Heute sind wir nicht mehr auf den unbequemen Postwagen
angewiesen, um etwas von der Welt zu sehen, zu erfahren. Wieso zeigt sich dann nicht mehr
vom Interesse an der Welt im lokalen Kulturgeschehen? Apropos Welt! Die Kunstbiennale
in Venedig gilt weltweit als eine bedeutende Schau der Gegenwartskunst.
Dort wird Bosnien-Herzegowina heuer von Radenko Milak
vertreten. An den mögen sich hier manche erinnern, da wir vor ein paar Jahren mit dem
Themenkomplex 1814-1914-2014 befaßt waren. Milak ist bei unseren Kunstsymposien
2013 und 2014 unser Gast gewesen. Siehe dazu etwa "Beyond Memory" [link]
Mirjana Peitler-Selakov und Radenko
Milak vor dem Rathaus
Ich wünschte, der Lauf der Dinge würde sich wieder mehr
in kulturellen Vorhaben zeigen, die über Selbstreferenz und Selbstrepräsentation
von regionalen Kunstschaffenden wesentlich hinausgehen; zumindest dort, wo Projekte aus
öffentlichen Geldern kofinanziert werden.
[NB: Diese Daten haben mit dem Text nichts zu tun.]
/-- Cmo: the owner's data is written; CLINV leaves no copy, CLEAN a clean one (R252, R691). -/
def State.finishCmo (s : State) (n : Nat) (t : HTxn) (inv : Bool) : Option State :=
  let s1 : Option State :=
    if inv then s.recordNone n t.line
    else match t.owner, t.noOwner with
      | some o, none => if t.wdata.isSome ∧ s.ownsAs n t.line o 2 then s.recordOwnerState n t.line o 1 else some s
      | _, some _ => s.applyNoOwner n t
      | _, _ => some s
  s1.map (fun s =>
    let s := match t.wdata with
      | some d => s.homeWrite n t d (s.heldAway n t.line)
      | none => s
    s.sendCmp n t .I {})

/-- The writer `k` of a line in `st` leaves it, or stays a sharer with KEEP_S (R253, R286). Of a package, a line in 10b becomes 01b, and
its bit stays while the vector serves another line of the entry. -/
def State.removeWriter (s : State) (n : Nat) (a : LineAddr) (k st : Nat) (keepS : Bool) : Option State :=
  let s := s.modRec n a (fun r => if keepS then r.become k 1 else r.drop k)
  let j := presIx a
  if k < 12 then
    let others := (s.lineRec n a).keys.any (fun x => decide (x < 12)) || (decide (st = 2) && ((s.pres n a).dropDie k).dies ≠ 0)
    some (s.modPres n a (fun p =>
      let alone := (upTo 16).all (fun i => i = j || decide (p.stAt i = 0))
      let p := if alone && !keepS then p.dropDie k else p
      p.put j (if keepS || others then 1 else 0) 0))
  else
    s.dirSet n a (fun f e =>
      let e := s.fieldSet n a (if keepS ∨ st = 2 then 1 else 0) f e
      let alone := (upTo 16).all (fun i => i = f || decide (e.st i = 0)) && decide (s.fieldFloor a (s.dirView n a).span = 0)
      if keepS || !alone then e
      else
        let e := { e with sharers := e.sharers &&& ~~~(BitVec.ofNat 32 (2 ^ (k - 64))) }
        if e.sharers = 0 then e.setSt f 0 else e)

/-- A sharer `k` leaves the line (R253, R286): the vectors are kept while they serve another line. -/
def State.removeSharer (s : State) (n : Nat) (a : LineAddr) (k : Nat) : Option State :=
  let s := s.modRec n a (·.drop k)
  let j := presIx a
  if k < 12 then
    some (s.modPres n a (fun p =>
      if (upTo 16).all (fun i => i = j || decide (p.stAt i = 0)) then
        (let p := p.dropDie k; if p.dies = 0 then p.put j 0 0 else p)
      else p))
  else match s.dirFind n a with
    | none => some s
    | some (d, e) =>
      let f := dirField a d.span
      -- no field of the entry changes while another line of it is held
      if !(upTo 16).all (fun i => i = f || decide (e.st i = 0)) || decide (s.fieldFloor a d.span ≠ 0) then some s
      else s.dirSet n a (fun f e =>
        let e := { e with sharers := e.sharers &&& ~~~(BitVec.ofNat 32 (2 ^ (k - 64))) }
        if e.sharers = 0 then e.setSt f 0 else e)

/-- R253. -/
def State.finishWb (s : State) (n : Nat) (t : HTxn) : Option State :=
  let h := t.req.hdr
  let me := s.keyOf h.src
  let done (stale : Bool) (s : State) : State := (s.respond n .wbAck h .I { stale := stale } .none).endHTxn n t.line
  let owned := if s.ownsAs n t.line me 3 then 3 else if s.ownsAs n t.line me 2 then 2 else 0
  match t.req.kind, t.req.body with
  | .wbM, .line d =>
    if owned = 0 then some (done true s)
    else (s.removeWriter n t.line me owned h.flags.keepS).map (fun s =>
      let away := if me < 12 then decide (owned = 2) else s.heldAway n t.line
      done false (s.homeWrite n t d away))
  | _, _ =>
    if owned ≠ 0 then (s.removeWriter n t.line me owned (h.flags.lost && h.flags.keepS)).map (done false)
    else if s.holds n t.line me then (s.removeSharer n t.line me).map (done false)
    else some (done true s)

/-- The home ends a request once every answer and read it waits for has come. None while a directory allocation must wait. -/
def State.finishTxn (s : State) (n : Nat) (t : HTxn) : Option State :=
  if t.req.kind = .wbM ∨ t.req.kind = .evN then s.finishWb n t
  else if t.lost then
    -- the data is lost, and the realm's reset is under way (R249, R391)
    let s1 : Option State := match t.owner with
      | some o => s.recordOwnerState n t.line o 0
      | none => some s
    s1.map (fun s =>
      if t.req.kind = .atom then (s.respond n .atomRsp t.req.hdr .I { lost := true } (.value 0)).endHTxn n t.line
      else s.sendCmp n t .I { lost := true })
  else match t.asKind, t.req.body with
    | .rdS, _ => s.finishRdS n t
    | .rdX, _ => s.finishRdX n t
    | .upg, _ => s.finishUpg n t
    | .rdZ, _ => s.finishOwn n t .E none
    | .atom, .atom args => s.finishAtom n t args
    | .wrP, .bytes d m => s.finishWrP n t d m
    | .cmo, .cmo inv => s.finishCmo n t inv
    | _, _ => some (s.endHTxn n t.line)

/-! ## Recalls (R232, R236, R296, R459) -/

/-- The recalled line's records after its answers. -/
def State.finishRecall (s : State) (n : Nat) (t : HTxn) : State :=
  let s := match t.wdata with
    | some d => if t.kind = TxnKind.pageRecall then s else s.homeWrite n t d (decide (t.kind = TxnKind.ownerRecall) || s.heldAway n t.line)
    | none => s
  let s := match t.kind with
    | .ownerRecall =>
      let s := s.modRec n t.line (fun r => { r with st := satTo 1 r.st })
      s.dirStay n t.line (fun j e => if e.st j ≥ 2 then s.fieldSet n t.line 1 j e else e)
    | .dirRecall => (s.modRec n t.line (fun r => { st := 0, keys := r.keys.filter (fun k => decide (k < 64)) })).recalled t.line
    | .presRecall => s.modRec n t.line (fun r => { r with keys := r.keys.filter (fun k => decide (64 ≤ k)) })
    | .pageRecall => (s.recordNone n t.line).getD s
    | _ => s
  let s := s.endHTxn n t.line
  -- requests in TR that waited for this recall go on
  { s with homes := Tbl.map (fun (h : Home) => { h with txns := h.txns.map (fun (x : HTxn) =>
    if x.recalls.contains t.line then
      (let l := x.recalls.erase t.line
       let ph : HPhase := if l.isEmpty then .tw else x.phase
       { x with recalls := l, phase := ph })
    else x) }) s.homes }

/-- The realm that a copy of the line on a die of this package was filled for. -/
def State.fillRealmOf (s : State) (a : LineAddr) (dies : List Nat) : Realm :=
  (dies.findSome? (fun d =>
    ((s.die d).l3Find a).map (fun v => v.2.realm) <|> ((s.die d).sfFind a).bind (fun e => e.cores.findSome? (fun o =>
      let k := s.core (d * 20 + o)
      (k.l2Find a).map (fun v => v.2.realm) <|> (k.ebFind a).map (fun v => v.realm))))).getD 0

/-- A recall begins on an idle line: SnpH to the owner, SnpI to the sharers (R236, R296); SnpH to every holder for a replaced
presence entry and a page command (R232, R459). -/
def State.startRecall (s : State) (n : Nat) (r : Recall) : State :=
  let realm := if r.kind = .presRecall then s.fillRealmOf r.line r.dies else r.realm
  let h : Hdr := { src := homeAgentId s.pkgNum n, addr := r.line, stamp := s.clause, realm := realm,
                   rank := BitVec.ofNat 16 (s.pkgNum * 2048 + 12 * 128 + 0x60 + n) }
  let req : HReq := { kind := .snpH, hdr := h }
  let t : HTxn := { line := r.line, kind := r.kind, req := req, phase := .tr, looked := true, decided := true, since := s.clause }
  match r.kind with
  | .ownerRecall => match r.owner with
    | some o => (s.snoop n .snpH h true o).putTxn n { t with owner := some o, answers := 1 }
    | none => s
  | .dirRecall =>
    let v := s.dirView n r.line
    let o := v.owner.map pkgKey
    let sh := (v.sharers.map pkgKey).filter (fun k => some k ≠ o)
    let s := match o with
      | some k => s.snoop n .snpH h false k
      | none => s
    (s.snoopAll n .snpI h sh).putTxn n { t with owner := o, answers := b2n o.isSome + sh.length }
  | .pageRecall =>
    let v := s.holders n r.line true none
    let all := v.sharers ++ v.owner.toList
    (s.snoopAll n .snpH h all).putTxn n { t with owner := v.owner, answers := all.length }
  | _ => (s.snoopAll n .snpH h r.dies).putTxn n { t with owner := r.owner, answers := r.dies.length }

/-! ## The proxy (R230, R231, R692) -/

/-- RdSub to the predicted package, for a subjunctive request of a die of this package (R263). -/
def State.sendRdSub (s : State) (n : Nat) (ty : MsgType) (h : Hdr) : State :=
  if h.flags.subj ∧ agentPkg h.src = s.pkgNum then
    s.send { type := .rdSub, hdr := { h with dst := homeAgentId h.pred.toNat n, grant := if ty = .rdX then .M else .S, flags := {} } }
  else s

/-- A proxy forwards a request to the home, with RdSub to the predicted package for a subjunctive one (R230, R263). -/
def State.forwardReq (s : State) (n : Nat) (ty : MsgType) (h : Hdr) (b : Body) : State :=
  (s.sendHome n { type := ty, hdr := { h with dst := homeAgentId (linePkg h.addr) n }, body := b }).sendRdSub n ty h

/-- WbM and EvN at a proxy (R230): the presence table changes, and the home hears when no other die holds the line. -/
def State.proxyWb (s : State) (n : Nat) (r : HReq) : State :=
  let h := r.hdr
  let a := h.addr
  let d := s.keyOf h.src
  let p := s.pres n a
  let j := presIx a
  let st := p.stAt j
  let others := decide ((p.dropDie d).dies ≠ 0)
  let owns := decide (st ≥ 2 ∧ p.ownerAt j = d)
  -- other copies stay: the die's own in S, those of other dies, or the copy of another owner
  let keep := decide (st ≠ 0) && (h.flags.keepS || (others && (decide (st ≠ 3) || !owns)))
  let left (s : State) : State := if st ≥ 2 ∧ !owns then s else s.modPres n a (fun p => p.put j (if keep then 1 else 0) 0)
  if r.kind = .wbM then
    if st ≥ 2 ∧ !owns then s.respond n .wbAck h .I { stale := true } .none
    else (left s).forwardReq n .wbM { h with flags := { h.flags with keepS := keep } } r.body
  else if h.flags.lost then (left s).forwardReq n .evN { h with flags := { h.flags with keepS := keep } } .none
  else if owns then (s.modPres n a (fun p => p.put j 0 0)).forwardReq n .evN h .none
  else if st ≠ 0 ∧ others then
    (s.modPres n a (fun p => if (upTo 16).all (fun i => i = j || decide (p.stAt i = 0)) then p.dropDie d else p)).respond n .wbAck h .I {} .none
  else (s.modPres n a (fun p => p.put j 0 0)).forwardReq n .evN h .none

/-- A proxy begins a request of its package on a line with nothing in progress (R230, R692). -/
def State.proxyBegin (s : State) (n : Nat) (r : HReq) : State :=
  let h := r.hdr
  let a := h.addr
  let (s, ok) := s.presCheck n a
  let p := s.pres n a
  let j := presIx a
  let st := p.stAt j
  let o := p.ownerAt j
  let other := decide (st ≥ 2 ∧ o ≠ s.keyOf h.src)
  let t : HTxn := { line := a, kind := .proxyServe, req := r, phase := .tw, decided := true, answers := 1, owner := some o, since := s.clause }
  if !ok then s
  else if r.kind = .wbM ∨ r.kind = .evN then s.proxyWb n r
  else if (s.home n).frozen.contains a || !other then s.forwardReq n r.kind h r.body
  else match r.kind with
    | .rdS => (s.snoop n .snpS h false o).putTxn n t
    | .rdX => (s.snoop n .snpX h false o).putTxn n t
    | .rdZ => (s.snoop n (if st = 3 then .snpX else .snpI) h false o).putTxn n t
    | .upg => if st = 3 then (s.snoop n .snpX h false o).putTxn n t else s.forwardReq n r.kind h r.body
    | _ => s.forwardReq n r.kind h r.body

/-- A package-local service has its answer (R230, R692). -/
def State.proxyServed (s : State) (n : Nat) (t : HTxn) : State :=
  let h := t.req.hdr
  let a := t.line
  let me := s.keyOf h.src
  let st := (s.pres n a).stAt (presIx a)
  let forwardAs (ty : MsgType) (s : State) : State := (s.endHTxn n a).forwardReq n ty h t.req.body
  if t.lost then s.sendCmp n t .I { lost := true }
  else match t.fwd with
  | some (new, dirty) =>
    if t.req.kind = .rdS then
      (s.modPres n a (fun p => (p.put (presIx a) (ownerField new) (p.ownerAt (presIx a))).addDie me)).sendCmp n t .S {}
    else if st = 3 then
      (s.modPres n a (fun p => (p.put (presIx a) 3 me).addDie me)).sendCmp n t (if dirty then .M else .E) {}
    else
      -- the package held O: Upg goes to the home in place of the request
      forwardAs .upg (s.modHome n (fun x => { x with moved := if dirty then a :: x.moved else x.moved }))
  | none =>
    if t.req.kind = .rdZ ∧ st = 2 ∧ t.held then forwardAs .upg s
    else
      -- the owner's copy has left: the package no longer holds the line
      forwardAs t.req.kind (s.modPres n a (fun p => p.put (presIx a) (if t.kept then 1 else 0) 0))

/-- A proxy's answer to the home (R251). -/
def State.proxyReply (s : State) (n : Nat) (h : Hdr) (ty : MsgType) (fl : Flags) (b : Body) : State :=
  s.send { type := ty, hdr := { h with src := homeAgentId s.pkgNum n, dst := homeAgentId (linePkg h.addr) n, flags := fl, grant := .I }, body := b }

/-- The combined answer, and the presence entry after the snoop (R251). -/
def State.proxyCombine (s : State) (n : Nat) (t : HTxn) : State :=
  let h := t.req.hdr
  let a := t.line
  let j := presIx a
  let p := s.pres n a
  let fl : Flags := { wbp := t.wbp, broken := t.broken }
  let s := match t.fwd, t.wdata with
    | some (st, dirty), _ => s.proxyReply n h .fwdAck { fl with dirty := dirty, lost := t.lost } (.state st)
    | none, some d => s.proxyReply n h .snpData { fl with dirty := true } (.line d)
    | none, none =>
      if t.lost then s.proxyReply n h .snpData { fl with lost := true } .none
      else if t.held then s.proxyReply n h .snpAck { fl with keepS := t.kept } .none
      else s.proxyReply n h .snpNone {} .none
  let st : Nat := match t.req.kind with
    | .snpS => (match t.fwd with
      | some (x, _) => ownerField x
      | none => if t.kept then 1 else 0)
    | .snpC => if t.wdata.isSome then (if p.stAt j = 2 then 1 else p.stAt j) else if t.kept then 1 else if t.held then p.stAt j else 0
    | .snpH => if h.flags.keepS && t.held then 1 else 0
    | _ => 0
  s.modPres n a (fun p => p.put j st (p.ownerAt j))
Ich wünschte, die Politik würde eigene Optionen klar
formulieren und zur Debatte stellen, auf daß in kulturpolitischen Diskursen zwischen
Politik, Verwaltung und Zivilgesellschaft ein paar Orientierungspunkte zum Einsatz
öffentlicher Gelder diskutiert werden können.
Was anderes bedeutet denn Res publica, als daß
die "Öffentliche Angelegenheit" öffentlich verhandelt würde? Im
Falle einer regionalen Kulturpolitik ist es freilich etwas gruselig, wenn die regionalen
Kulturschaffenden solche Debatten fernblieben und sich damit begnügten, bei der Politik
bloß Auftritts- und Publikationsmöglichkeiten zu ordern.